Again, Marie needed to play for more time and pulled the same stunt she had failed earlier with Holm. She convince the Commander of the Barracks, an officer Steckman, that there were two children that were taken from an infirmary having contagious diseases. Steckman ordered the boys to be separated from the rest of the children and began phoning awaiting further instructions.

Finally after all the delays, Steckman was ordered by his superiors to release the children, which he did  that included Dame Marie and the orphanage staff.

The drive back to the orphanage was harrowing, afraid that they would be stopped at any moment and sent back to the deportations.

They returned safely back to the orphanage and survived the Shoah!

Marie would later discover that Julia Dehaes, the cleaner, had taken her scribbled note and had run to the hardware store in the village, where a telephone was available and called the number that Marie had written on her paper. One thing led to another and a message got through quickly to Queen Elizabeth of Belgium who contacted the military governor of Belgium, General Alexander Von Falkenhausen. He complied with her pleading and ordered the return of the children to Wezembeek. That order came through while the children were disembarking from the trucks and being marched towards the train.

A short while later the train left for Auschwitz with a few empty carriages, while the truck returned to the orphanage full –  with the children!

Close Encounter. Roni (Reizel Warman) soon after her narrow escape of being deported on a transportation to Auschwitz.

In 1992 Madame Marie Blum was honoured by the US Senate for being “a true heroine”.

When the war ended, only Roni and Regina of the Warman family in Belgium had survived but so had her aunt Rachel, who was living in London.

When Rachel was given the names in 1945 of all the deportees in Belgium she noticed that her brother’s children Regina and Rosa (Roni) were not listed. “It meant they had survived,” thought Rachel. She had lost in the Shoah her parents, two brothers, a sister, a sister-in-law, aunts, uncles and cousins, “but I had two nieces and we were going to find them.”

The Marvelous Madame Marie. Roni with the ‘children’s saviour’ Madame Marie Blum (left) at Wezembeek orphanage.

After months of investigation, we learnt that one was living with a devout Catholic family and the other in a Jewish children’s home.” Rachel travelled to Brussels, brought them back to England where she and her husband Jack adopted them.

Surviving to Thriving. A jovial Roni (left)  and her friend Pearl during basic training in the Israeli Defence Force.

At the age of eighteen, Roni left for Israel on a year’s educational programme. Instead of returning to the UK after the year, she joined the army where she met her future husband, South African Ivor Wolf.

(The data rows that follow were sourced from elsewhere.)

-- ==== Sys2Proof/Machine/Step.lean ====
section
/-!
DEFINITION. One step of the machine: the block takes the host's next input. It fetches nothing (spec/10_state.md R24), so a
program comes to it only as pending inputs (log entry 7).
-/

namespace Sys2Proof.Machine

open Sys2Proof

def step (s : State) : Host.Outcome State Fault Refusal := acceptNext s

/-- The state in which the host issues the word next, before whatever was pending. -/
def State.withFetchWord (s : State) (nbits w : Nat) : State :=
  { s with inputs := .command (tableWord nbits w) :: s.inputs }

end Sys2Proof.Machine
end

Young Country, Young Lovers. From surviving the Holocaust and brought up in London, Roni meets Ivor Wolf from South Africa to forge a life together in the young State of Israel.

Epilogue

On Yom Hashoah in 2009, Yediot Achronot ran an article on the Holocaust with an appeal from a woman working at Yad Vashem to identify any of the children in the six photographs she had randomly selected from some 130,000.  The caption read:

Lost Youth

Shortly before midnight, one young reader of the Hebrew paper was about to retire to bed when she glanced at one of the photos. The next thing she did was call her parents in Ra’anana and said:

 “Don’t go to bed, I’m coming over right now.”

Roni and Teddy. A picture of innocence removed from the horror gripping all of Europe.

A short while later, Yaella arrived, finding her parents, Ivor and Roni Wolf anxiously drinking coffee. She dropped the newspaper on the kitchen table and pointed to a photo of a little girl clutching her teddy bear.

 “Mommy, it’s you, it’s you,” she tearfully repeated.

The following day Roni contacted Yad Vashem. The photo was taken when Roni had been staying at Wezembeek, the orphanage outside Brussels.

Horrors from the Holocaust. A 2009 article in Yediot Achranot of Roni Wolf pointing to herself in the paper’s earlier article with a photograph of herself holding a teddy bear taken at Wezembeek Orphanage.

Now twelve years later, Roni has again reunited with the past, meeting on Zoom all those fellow children who narrowly escaped death at the hands of the Nazis.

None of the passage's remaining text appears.